### What needs to be done
Give back an exact copy of the lines in the records below, from the line that has "0x1A200D8 + n * 0x200" through the line that has "DBG_TC_n_VINT, 64 bits, RO, R540 (21_debug_counters). -/", and nothing besides.

### Data provided

/-- SAFE_TASK_t_REJECTS, 64 bits, RO, R515 (19_functional_safety). -/
@[reducible] def SAFE_TASK_REJECTS (t : Nat) : Nat := 0x1C00118 + t * 0x20

/-- SAFE_PT_p_STATUS, 32 bits, RO, R515 (19_functional_safety). -/
@[reducible] def SAFE_PT_STATUS (p : Nat) : Nat := 0x1C08000 + p * 0x800

/-- SAFE_PT_p_RESTART_CODE, 32 bits, RO, R515 (19_functional_safety). -/
@[reducible] def SAFE_PT_RESTART_CODE (p : Nat) : Nat := 0x1C08004 + p * 0x800

/-- SAFE_PT_p_RESTARTS, 64 bits, RO, R515 (19_functional_safety). -/
@[reducible] def SAFE_PT_RESTARTS (p : Nat) : Nat := 0x1C08008 + p * 0x800

/-- SAFE_PT_p_LAST_READY, 64 bits, RO, R515 (19_functional_safety). -/
@[reducible] def SAFE_PT_LAST_READY (p : Nat) : Nat := 0x1C08010 + p * 0x800

/-- PWR_STATUS, 32 bits, RO, R535 (20_power_clocks_rhizoid). -/
@[reducible] def PWR_STATUS : Nat := 0x1B00000

/-- PWR_CMD, 32 bits, WO, R535 (20_power_clocks_rhizoid). -/
@[reducible] def PWR_CMD : Nat := 0x1B00004

/-- PWR_CFG, 32 bits, RW, R535 (20_power_clocks_rhizoid). -/
@[reducible] def PWR_CFG : Nat := 0x1B00008

/-- PWR_WAKE_EN, 32 bits, RW, R535 (20_power_clocks_rhizoid). -/
@[reducible] def PWR_WAKE_EN : Nat := 0x1B0000C

/-- PWR_WAKE_CAUSE, 32 bits, W1C, R535 (20_power_clocks_rhizoid). -/
@[reducible] def PWR_WAKE_CAUSE : Nat := 0x1B00010

/-- PWR_LIMIT, 32 bits, RW, R535 (20_power_clocks_rhizoid). -/
@[reducible] def PWR_LIMIT : Nat := 0x1B00014

/-- PWR_PKG_MW, 32 bits, RO, R535 (20_power_clocks_rhizoid). -/
@[reducible] def PWR_PKG_MW : Nat := 0x1B00018

/-- PWR_TJ, 32 bits, RO, R535 (20_power_clocks_rhizoid). -/
@[reducible] def PWR_TJ : Nat := 0x1B0001C

/-- PWR_TJ_THR, 32 bits, RW, R535 (20_power_clocks_rhizoid). -/
@[reducible] def PWR_TJ_THR : Nat := 0x1B00020

/-- PWR_TJ_MAX, 32 bits, RC, R535 (20_power_clocks_rhizoid). -/
@[reducible] def PWR_TJ_MAX : Nat := 0x1B00024

/-- PWR_THROTTLED_US, 64 bits, RO, R535 (20_power_clocks_rhizoid). -/
@[reducible] def PWR_THROTTLED_US : Nat := 0x1B00028

/-- PWR_ENTRIES_k, 64 bits, RO, R535 (20_power_clocks_rhizoid). -/
@[reducible] def PWR_ENTRIES (k : Nat) : Nat := 0x1B00028 + k * 0x8

/-- PWR_TIME_k, 64 bits, RO, R535 (20_power_clocks_rhizoid). -/
@[reducible] def PWR_TIME (k : Nat) : Nat := 0x1B00048 + k * 0x8

/-- DT_NOW, 64 bits, RO, R535 (20_power_clocks_rhizoid). -/
@[reducible] def DT_NOW : Nat := 0x1B00100

/-- DT_RATE, 64 bits, RO, R535 (20_power_clocks_rhizoid). -/
@[reducible] def DT_RATE : Nat := 0x1B00108

/-- PPS_CFG, 32 bits, RW, R535 (20_power_clocks_rhizoid). -/
@[reducible] def PPS_CFG : Nat := 0x1B00110

/-- PPS_OFFSET, 32 bits, RW, R535 (20_power_clocks_rhizoid). -/
@[reducible] def PPS_OFFSET : Nat := 0x1B00114

/-- PPS_LAST, 64 bits, RO, R535 (20_power_clocks_rhizoid). -/
@[reducible] def PPS_LAST : Nat := 0x1B00118

/-- PPS_ERR, 32 bits, RO, R535 (20_power_clocks_rhizoid). -/
@[reducible] def PPS_ERR : Nat := 0x1B00120

/-- PPS_STATUS, 32 bits, RO, R535 (20_power_clocks_rhizoid). -/
@[reducible] def PPS_STATUS : Nat := 0x1B00124

/-- AUD_CFG, 32 bits, RW, R535 (20_power_clocks_rhizoid). -/
@[reducible] def AUD_CFG : Nat := 0x1B00200

/-- AUD_T0, 64 bits, RO, R535 (20_power_clocks_rhizoid). -/
@[reducible] def AUD_T0 : Nat := 0x1B00208

/-- AUD_T0_ERR, 32 bits, RO, R535 (20_power_clocks_rhizoid). -/
@[reducible] def AUD_T0_ERR : Nat := 0x1B00210

/-- AUD_NEXT, 64 bits, RO, R535 (20_power_clocks_rhizoid). -/
@[reducible] def AUD_NEXT : Nat := 0x1B00218

/-- AUD_FIRST, 64 bits, RW, R535 (20_power_clocks_rhizoid). -/
@[reducible] def AUD_FIRST : Nat := 0x1B00220

/-- AUD_COUNT, 32 bits, RW, R535 (20_power_clocks_rhizoid). -/
@[reducible] def AUD_COUNT : Nat := 0x1B00228

/-- AUD_DST, 64 bits, RW, R535 (20_power_clocks_rhizoid). -/
@[reducible] def AUD_DST : Nat := 0x1B00230

/-- AUD_CMD, 32 bits, WO, R535 (20_power_clocks_rhizoid). -/
@[reducible] def AUD_CMD : Nat := 0x1B00238

/-- AUD_STATUS, 32 bits, RO, R535 (20_power_clocks_rhizoid). -/
@[reducible] def AUD_STATUS : Nat := 0x1B0023C

/-- KWS_CFG, 32 bits, RW, R535 (20_power_clocks_rhizoid). -/
@[reducible] def KWS_CFG : Nat := 0x1B00300

/-- KWS_SHIFT, 32 bits, RW, R535 (20_power_clocks_rhizoid). -/
@[reducible] def KWS_SHIFT : Nat := 0x1B00304

/-- KWS_MODEL_ADDR, 32 bits, RW, R535 (20_power_clocks_rhizoid). -/
@[reducible] def KWS_MODEL_ADDR : Nat := 0x1B00308

/-- KWS_MODEL_DATA, 32 bits, WO, R535 (20_power_clocks_rhizoid). -/
@[reducible] def KWS_MODEL_DATA : Nat := 0x1B0030C

/-- KWS_THRESH_k, 32 bits, RW, R535 (20_power_clocks_rhizoid). -/
@[reducible] def KWS_THRESH (k : Nat) : Nat := 0x1B00310 + k * 0x8

/-- KWS_LEN_k, 32 bits, RW, R535 (20_power_clocks_rhizoid). -/
@[reducible] def KWS_LEN (k : Nat) : Nat := 0x1B00314 + k * 0x8

/-- KWS_EVT_i, 64 bits, RO, R535 (20_power_clocks_rhizoid). -/
@[reducible] def KWS_EVT (i : Nat) : Nat := 0x1B00380 + i * 0x8

/-- KWS_POP, 32 bits, WO, R535 (20_power_clocks_rhizoid). -/
@[reducible] def KWS_POP : Nat := 0x1B003A0

/-- KWS_STATUS, 32 bits, RO, R535 (20_power_clocks_rhizoid). -/
@[reducible] def KWS_STATUS : Nat := 0x1B003A4

/-- KWS_DETECTIONS, 64 bits, RO, R535 (20_power_clocks_rhizoid). -/
@[reducible] def KWS_DETECTIONS : Nat := 0x1B003A8

/-- DBG_TC_n_MMA_a, 64 bits, RO, R540 (21_debug_counters). -/
@[reducible] def DBG_TC_MMA (n : Nat) (a : Nat) : Nat := 0x1A20000 + n * 0x200 + a * 0x8

/-- DBG_TC_n_MMA_4B, 64 bits, RO, R540 (21_debug_counters). -/
@[reducible] def DBG_TC_MMA_4B (n : Nat) : Nat := 0x1A200D0 + n * 0x200

/-- DBG_TC_n_MMA_8B, 64 bits, RO, R540 (21_debug_counters). -/
@[reducible] def DBG_TC_MMA_8B (n : Nat) : Nat := 0x1A200D8 + n * 0x200

/-- DBG_TC_n_MMA_16B, 64 bits, RO, R540 (21_debug_counters). -/
@[reducible] def DBG_TC_MMA_16B (n : Nat) : Nat := 0x1A200E0 + n * 0x200

/-- DBG_TC_n_MMA_INT, 64 bits, RO, R540 (21_debug_counters). -/
@[reducible] def DBG_TC_MMA_INT (n : Nat) : Nat := 0x1A200E8 + n * 0x200

/-- DBG_TC_n_VFP, 64 bits, RO, R540 (21_debug_counters). -/
@[reducible] def DBG_TC_VFP (n : Nat) : Nat := 0x1A20100 + n * 0x200

/-- DBG_TC_n_VINT, 64 bits, RO, R540 (21_debug_counters). -/
@[reducible] def DBG_TC_VINT (n : Nat) : Nat := 0x1A20108 + n * 0x200

/-- DBG_TC_n_VDIV, 64 bits, RO, R540 (21_debug_counters). -/
@[reducible] def DBG_TC_VDIV (n : Nat) : Nat := 0x1A20110 + n * 0x200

### Answer space
@[reducible] def DBG_TC_MMA_8B (n : Nat) : Nat := 0x1A200D8 + n * 0x200

/-- DBG_TC_n_MMA_16B, 64 bits, RO, R540 (21_debug_counters). -/
@[reducible] def DBG_TC_MMA_16B (n : Nat) : Nat := 0x1A200E0 + n * 0x200

/-- DBG_TC_n_MMA_INT, 64 bits, RO, R540 (21_debug_counters). -/
@[reducible] def DBG_TC_MMA_INT (n : Nat) : Nat := 0x1A200E8 + n * 0x200

/-- DBG_TC_n_VFP, 64 bits, RO, R540 (21_debug_counters). -/
@[reducible] def DBG_TC_VFP (n : Nat) : Nat := 0x1A20100 + n * 0x200

/-- DBG_TC_n_VINT, 64 bits, RO, R540 (21_debug_counters). -/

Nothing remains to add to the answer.